Saved entries:

@[simp] theorem State.afterLoad_regs (s : State) (a : Word) : (s.afterLoad a).regs = s.regs := by
  unfold State.afterLoad; split <;> rfl
@[simp] theorem State.afterLoad_cpu (s : State) (a : Word) : (s.afterLoad a).cpu = s.cpu := by
  unfold State.afterLoad; split <;> rfl
@[simp] theorem State.afterLoad_irq (s : State) (a : Word) : (s.afterLoad a).irq = s.irq := by
  unfold State.afterLoad; split <;> rfl
@[simp] theorem State.afterLoad_timer (s : State) (a : Word) : (s.afterLoad a).timer = s.timer := by
  unfold State.afterLoad; split <;> rfl
@[simp] theorem State.afterLoad_lcd (s : State) (a : Word) : (s.afterLoad a).lcd = s.lcd := by
  unfold State.afterLoad; split <;> rfl
@[simp] theorem State.afterLoad_ppu (s : State) (a : Word) : (s.afterLoad a).ppu = s.ppu := by
  unfold State.afterLoad; split <;> rfl
@[simp] theorem State.afterLoad_dma (s : State) (a : Word) : (s.afterLoad a).dma = s.dma := by
  unfold State.afterLoad; split <;> rfl
@[simp] theorem State.afterLoad_bus (s : State) (a : Word) : (s.afterLoad a).bus = s.bus := by
  unfold State.afterLoad; split <;> rfl
@[simp] theorem State.afterLoad_cart (s : State) (a : Word) : (s.afterLoad a).cart = s.cart := by
  unfold State.afterLoad; split <;> rfl
@[simp] theorem State.afterLoad_source (s : State) (a : Word) : (s.afterLoad a).env.source = s.env.source := by
  unfold State.afterLoad; split <;> rfl
@[simp] theorem State.afterLoad_params (s : State) (a : Word) : (s.afterLoad a).params = s.params := by
  unfold State.afterLoad; split <;> rfl
@[simp] theorem State.afterLoad_out (s : State) (a : Word) : (s.afterLoad a).out = s.out := by
  unfold State.afterLoad; split <;> rfl
@[simp] theorem State.afterLoad_ticks (s : State) (a : Word) : (s.afterLoad a).ticks = s.ticks := by
  unfold State.afterLoad; split <;> rfl

/-! ### Stores -/

/-- Everything that a store to a register of the I/O region leaves alone. -/
theorem State.ioWrite_frame (s : State) (v : Byte) (r : IoReg) :
    (s.ioWrite v r).regs = s.regs ∧ (s.ioWrite v r).cpu = s.cpu ∧ (s.ioWrite v r).irq.ie = s.irq.ie ∧ (s.ioWrite v r).cart = s.cart
      ∧ (s.ioWrite v r).env = s.env ∧ (s.ioWrite v r).params = s.params ∧ (s.ioWrite v r).out = s.out
      ∧ (s.ioWrite v r).ticks = s.ticks ∧ (s.ioWrite v r).bus.ram = s.bus.ram ∧ (s.ioWrite v r).bus.cartRam = s.bus.cartRam
      ∧ (s.ioWrite v r).bus.bootRom = s.bus.bootRom ∧ (s.ioWrite v r).bus.cartRom = s.bus.cartRom
      ∧ (s.ioWrite v r).bus.cartRomLen = s.bus.cartRomLen
      ∧ ((s.ioWrite v r).bus.bootOverlay = true → s.bus.bootOverlay = true)
      ∧ (r ≠ .ifl → (s.ioWrite v r).irq = s.irq) := by
  cases r <;> simp only [State.ioWrite] <;> try (split)
  all_goals simp

/-- Everything that a store to the controller leaves alone: all but the controller and the number of draws. -/
theorem State.cartStore_frame (s : State) (a : Word) (v : Byte) :
    (s.cartStore a v).regs = s.regs ∧ (s.cartStore a v).cpu = s.cpu ∧ (s.cartStore a v).irq = s.irq
      ∧ (s.cartStore a v).timer = s.timer ∧ (s.cartStore a v).lcd = s.lcd ∧ (s.cartStore a v).ppu = s.ppu
      ∧ (s.cartStore a v).dma = s.dma ∧ (s.cartStore a v).bus = s.bus ∧ (s.cartStore a v).env.source = s.env.source
      ∧ (s.cartStore a v).params = s.params ∧ (s.cartStore a v).out = s.out ∧ (s.cartStore a v).ticks = s.ticks := by
  unfold State.cartStore
  split
  · simp
  · split <;> simp
  · simp
  · simp

/-- Everything that no store changes. -/
theorem State.store_frame (s : State) (a : Word) (v : Byte) :
    (s.store a v).regs = s.regs ∧ (s.store a v).cpu = s.cpu ∧ (s.store a v).params = s.params ∧ (s.store a v).out = s.out
      ∧ (s.store a v).ticks = s.ticks ∧ (s.store a v).env.source = s.env.source ∧ (s.store a v).bus.bootRom = s.bus.bootRom
      ∧ (s.store a v).bus.cartRom = s.bus.cartRom ∧ (s.store a v).bus.cartRomLen = s.bus.cartRomLen
      ∧ ((s.store a v).bus.bootOverlay = true → s.bus.bootOverlay = true) := by
  rcases s.store_cases a v with ⟨_, h⟩ | ⟨k, _, h | h⟩ | ⟨_, _, h | h⟩ | ⟨_, _, h⟩ | ⟨_, _, h⟩ | ⟨_, h⟩
  · have f := s.cartStore_frame a v; rw [h]; simp [f]
  · rw [h]; simp
  · rw [h]; simp
  · rw [h]; simp
  · rw [h]; simp
  · rw [h]; simp
  · have f := s.ioWrite_frame v (ioReg (a.toNat - 0xFF00)); rw [h]; simp [f]; exact f.2.2.2.2.2.2.2.2.2.2.2.2.2.1
  · rw [h]; simp

@[simp] theorem State.store_regs (s : State) (a : Word) (v : Byte) : (s.store a v).regs = s.regs := (s.store_frame a v).1
@[simp] theorem State.store_cpu (s : State) (a : Word) (v : Byte) : (s.store a v).cpu = s.cpu := (s.store_frame a v).2.1
@[simp] theorem State.store_params (s : State) (a : Word) (v : Byte) : (s.store a v).params = s.params := (s.store_frame a v).2.2.1
@[simp] theorem State.store_out (s : State) (a : Word) (v : Byte) : (s.store a v).out = s.out := (s.store_frame a v).2.2.2.1
@[simp] theorem State.store_ticks (s : State) (a : Word) (v : Byte) : (s.store a v).ticks = s.ticks := (s.store_frame a v).2.2.2.2.1
@[simp] theorem State.store_source (s : State) (a : Word) (v : Byte) : (s.store a v).env.source = s.env.source :=
  (s.store_frame a v).2.2.2.2.2.1
@[simp] theorem State.store_bootRom (s : State) (a : Word) (v : Byte) : (s.store a v).bus.bootRom = s.bus.bootRom :=
  (s.store_frame a v).2.2.2.2.2.2.1
@[simp] theorem State.store_cartRom (s : State) (a : Word) (v : Byte) : (s.store a v).bus.cartRom = s.bus.cartRom :=
  (s.store_frame a v).2.2.2.2.2.2.2.1
@[simp] theorem State.store_cartRomLen (s : State) (a : Word) (v : Byte) : (s.store a v).bus.cartRomLen = s.bus.cartRomLen :=
  (s.store_frame a v).2.2.2.2.2.2.2.2.1

/-- A store never sets the boot overlay (20_memory.md R51). -/
theorem State.store_bootOverlay (s : State) (a : Word) (v : Byte) (h : (s.store a v).bus.bootOverlay = true) : s.bus.bootOverlay = true :=
  (s.store_frame a v).2.2.2.2.2.2.2.2.2 h

/-- A store changes IF only at 0xFF0F (60_exceptions.md R203). -/
theorem State.store_ifl (s : State) (a : Word) (v : Byte) (h : a ≠ 0xFF0F) : (s.store a v).irq.ifl = s.irq.ifl := by
  rcases s.store_cases a v with ⟨_, e⟩ | ⟨k, _, e | e⟩ | ⟨_, _, e | e⟩ | ⟨_, _, e⟩ | ⟨h1, h2, e⟩ | ⟨_, e⟩
  · rw [e, (s.cartStore_frame a v).2.2.1]
  · rw [e]; rfl
  · rw [e]
  · rw [e]; rfl
  · rw [e]
  · rw [e]
  · rw [e, (s.ioWrite_frame v (ioReg (a.toNat - 0xFF00))).2.2.2.2.2.2.2.2.2.2.2.2.2.2]
    intro hc
    apply h
    have t : ∀ o < 128, ioReg o = .ifl → o = 0x0F := by decide
    have := t _ (by omega) hc
    apply BitVec.eq_of_toNat_eq
    change a.toNat = 0xFF0F
    omega
  · rw [e]

/-- A store to an address that has a byte of the block's RAM writes that byte or, under the access lock, nothing. -/
theorem State.store_of_ramKey {s : State} {a : Word} {k : Nat} (v : Byte) (h : ramKey a = some k) :
    s.store a v = s.setRamByte k v ∨ s.store a v = s := by
  rcases s.store_cases a v with ⟨h1, _⟩ | ⟨k', h', e⟩ | ⟨h1, h2, _⟩ | ⟨h1, h2, _⟩ | ⟨h1, h2, _⟩ | ⟨h1, _⟩
  · rw [ramKey_eq, if_neg (by omega), if_neg (by omega)] at h; simp at h
  · rw [h] at h'; cases h'; exact e
  all_goals (rw [ramKey_eq, if_neg (by omega), if_neg (by omega)] at h; simp at h)

/-- With no lock, the byte is written. -/
theorem State.store_unlocked {s : State} {a : Word} {k : Nat} (v : Byte) (h : ramKey a = some k) (hv : s.vramLocked = false)
    (ho : s.oamLocked = false) : s.store a v = s.setRamByte k v := by
  rw [ramKey_eq] at h
  split at h
  · next hr =>
    cases h
    rcases hr with hr | hr | hr | hr
    · rw [State.store_vram v hr.1 hr.2, hv]; rfl
    · rw [State.store_wram v hr.1 hr.2]
    · rw [State.store_oam v hr.1 hr.2, ho]; rfl
    · rw [State.store_hram v hr.1 hr.2]
  · split at h
    · next hr => rw [State.store_echo v hr.1 hr.2, Option.some.inj h]
    · cases h

/-- What an address with a byte of the block's RAM loads, with no lock. -/
theorem State.loadVal_unlocked {s : State} {a : Word} {k : Nat} (h : ramKey a = some k) (hv : s.vramLocked = false)
    (ho : s.oamLocked = false) : s.loadVal a = s.ramByte k := by
  rw [ramKey_eq] at h
  unfold State.loadVal
  split at h
  · next hr =>
    cases h
    rcases hr with hr | hr | hr | hr
    · rw [busDecode_vram _ hr.1 hr.2]
      simp only [hv, State.defaultRead, Bool.false_eq_true, if_false]
      rw [show 0x8000 + (a.toNat - 0x8000) = a.toNat by omega]
    · by_cases h1 : a.toNat ≤ 0xCFFF
      · rw [busDecode_wram0 _ hr.1 h1]; simp only [State.defaultRead]; rw [show 0xC000 + (a.toNat - 0xC000) = a.toNat by omega]
      · rw [busDecode_wram1 _ (by omega) hr.2]; simp only [State.defaultRead]
        rw [show 0xD000 + (a.toNat - 0xD000) = a.toNat by omega]
    · rw [busDecode_oam _ hr.1 hr.2]
      simp only [ho, State.defaultRead, Bool.false_eq_true, if_false]
      rw [show 0xFE00 + (a.toNat - 0xFE00) = a.toNat by omega]
    · rw [busDecode_hram _ hr.1 hr.2]; simp only [State.defaultRead]; rw [show 0xFF80 + (a.toNat - 0xFF80) = a.toNat by omega]
  · split at h
    · next hr =>
      rw [← Option.some.inj h]
      by_cases h1 : a.toNat ≤ 0xEFFF
      · rw [busDecode_echo0 _ hr.1 h1]; simp only [State.defaultRead]
        rw [show 0xC000 + (a.toNat - 0xE000) = a.toNat - 0x2000 by omega]
      · rw [busDecode_echo1 _ (by omega) hr.2]; simp only [State.defaultRead]
        rw [show 0xD000 + (a.toNat - 0xF000) = a.toNat - 0x2000 by omega]
    · cases h

/-- A store keeps the byte stores in canonical form. -/
theorem MemInv.store {s : State} (h : MemInv s) (a : Word) (v : Byte) : MemInv (s.store a v) := by
  rcases s.store_cases a v with ⟨_, e⟩ | ⟨k, _, e | e⟩ | ⟨_, _, e | e⟩ | ⟨_, _, e⟩ | ⟨h1, h2, e⟩ | ⟨_, e⟩
  · rw [e]; unfold MemInv; rw [(s.cartStore_frame a v).2.2.2.2.2.2.2.1]; exact h
  · rw [e]; exact h.setRamByte k v
  · rw [e]; exact h
  · rw [e]; exact h.setCartRamByte _ v
  · rw [e]; exact h
  · rw [e]; exact h
  · have f := s.ioWrite_frame v (ioReg (a.toNat - 0xFF00)); rw [e]; unfold MemInv; simp only [f]; exact h
  · rw [e]; exact h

◆ **PROBLEM TO WORK ON**: Report every line of the data above that contains the string "address" by copying it in full.

◆ **EXERCISE OUTPUT**:
/-- A store to an address that has a byte of the block's RAM writes that byte or, under the access lock, nothing. -/
/-- What an address with a byte of the block's RAM loads, with no lock. -/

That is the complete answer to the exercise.